• [Input data]
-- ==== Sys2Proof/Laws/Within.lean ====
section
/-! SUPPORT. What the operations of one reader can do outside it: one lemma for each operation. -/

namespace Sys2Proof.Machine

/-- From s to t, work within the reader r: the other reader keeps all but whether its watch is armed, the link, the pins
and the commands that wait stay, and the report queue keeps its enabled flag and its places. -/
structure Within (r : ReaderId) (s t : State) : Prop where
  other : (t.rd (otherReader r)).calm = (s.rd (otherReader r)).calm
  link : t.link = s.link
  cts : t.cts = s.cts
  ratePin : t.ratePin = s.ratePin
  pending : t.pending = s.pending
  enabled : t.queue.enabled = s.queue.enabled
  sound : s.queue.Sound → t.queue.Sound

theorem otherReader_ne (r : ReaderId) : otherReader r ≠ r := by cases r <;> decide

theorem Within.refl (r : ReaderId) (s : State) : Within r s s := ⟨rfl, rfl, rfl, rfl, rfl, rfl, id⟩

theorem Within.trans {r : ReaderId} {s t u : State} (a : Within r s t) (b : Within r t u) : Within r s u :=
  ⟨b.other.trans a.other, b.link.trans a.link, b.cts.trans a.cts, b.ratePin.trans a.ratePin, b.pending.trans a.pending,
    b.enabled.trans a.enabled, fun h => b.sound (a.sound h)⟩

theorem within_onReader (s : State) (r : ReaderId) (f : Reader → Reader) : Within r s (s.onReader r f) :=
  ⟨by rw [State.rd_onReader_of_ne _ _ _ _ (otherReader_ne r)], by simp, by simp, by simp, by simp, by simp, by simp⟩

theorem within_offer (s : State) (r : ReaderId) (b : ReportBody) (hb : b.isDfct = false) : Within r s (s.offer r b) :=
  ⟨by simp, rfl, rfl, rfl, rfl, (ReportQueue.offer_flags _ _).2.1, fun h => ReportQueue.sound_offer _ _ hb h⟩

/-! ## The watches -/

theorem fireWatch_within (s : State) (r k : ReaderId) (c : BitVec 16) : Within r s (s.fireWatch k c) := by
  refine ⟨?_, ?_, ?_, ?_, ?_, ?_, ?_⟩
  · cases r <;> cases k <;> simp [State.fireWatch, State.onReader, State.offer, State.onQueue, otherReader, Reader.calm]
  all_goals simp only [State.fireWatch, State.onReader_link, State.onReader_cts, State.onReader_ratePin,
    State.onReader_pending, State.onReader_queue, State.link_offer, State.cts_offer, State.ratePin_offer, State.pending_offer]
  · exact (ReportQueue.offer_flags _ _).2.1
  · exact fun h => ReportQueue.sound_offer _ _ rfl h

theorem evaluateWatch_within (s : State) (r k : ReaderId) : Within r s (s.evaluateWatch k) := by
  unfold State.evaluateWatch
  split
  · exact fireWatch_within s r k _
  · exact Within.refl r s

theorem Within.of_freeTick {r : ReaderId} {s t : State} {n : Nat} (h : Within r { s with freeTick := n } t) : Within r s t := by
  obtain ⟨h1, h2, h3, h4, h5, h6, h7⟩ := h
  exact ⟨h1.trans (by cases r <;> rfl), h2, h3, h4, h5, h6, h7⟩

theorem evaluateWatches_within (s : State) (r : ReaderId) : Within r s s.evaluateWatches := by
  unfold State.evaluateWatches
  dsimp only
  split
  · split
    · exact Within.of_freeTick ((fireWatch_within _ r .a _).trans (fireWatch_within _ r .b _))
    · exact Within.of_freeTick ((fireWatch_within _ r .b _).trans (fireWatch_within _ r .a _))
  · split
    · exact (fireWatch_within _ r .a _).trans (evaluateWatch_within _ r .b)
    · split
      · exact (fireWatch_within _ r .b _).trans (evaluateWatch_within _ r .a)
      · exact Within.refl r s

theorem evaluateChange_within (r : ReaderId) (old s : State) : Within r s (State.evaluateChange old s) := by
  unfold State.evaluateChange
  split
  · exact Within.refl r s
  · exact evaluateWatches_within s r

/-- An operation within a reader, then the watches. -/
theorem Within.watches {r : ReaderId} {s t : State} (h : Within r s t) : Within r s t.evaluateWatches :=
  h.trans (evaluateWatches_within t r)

• [Exercise directions] Please give back only the lines starting with the one that contains "unfold State.evaluateChange" and ending with the last line of the listing, retyped exactly.

• [Response to this exercise]
  unfold State.evaluateChange
  split
  · exact Within.refl r s
  · exact evaluateWatches_within s r

/-- An operation within a reader, then the watches. -/
theorem Within.watches {r : ReaderId} {s t : State} (h : Within r s t) : Within r s t.evaluateWatches :=
  h.trans (evaluateWatches_within t r)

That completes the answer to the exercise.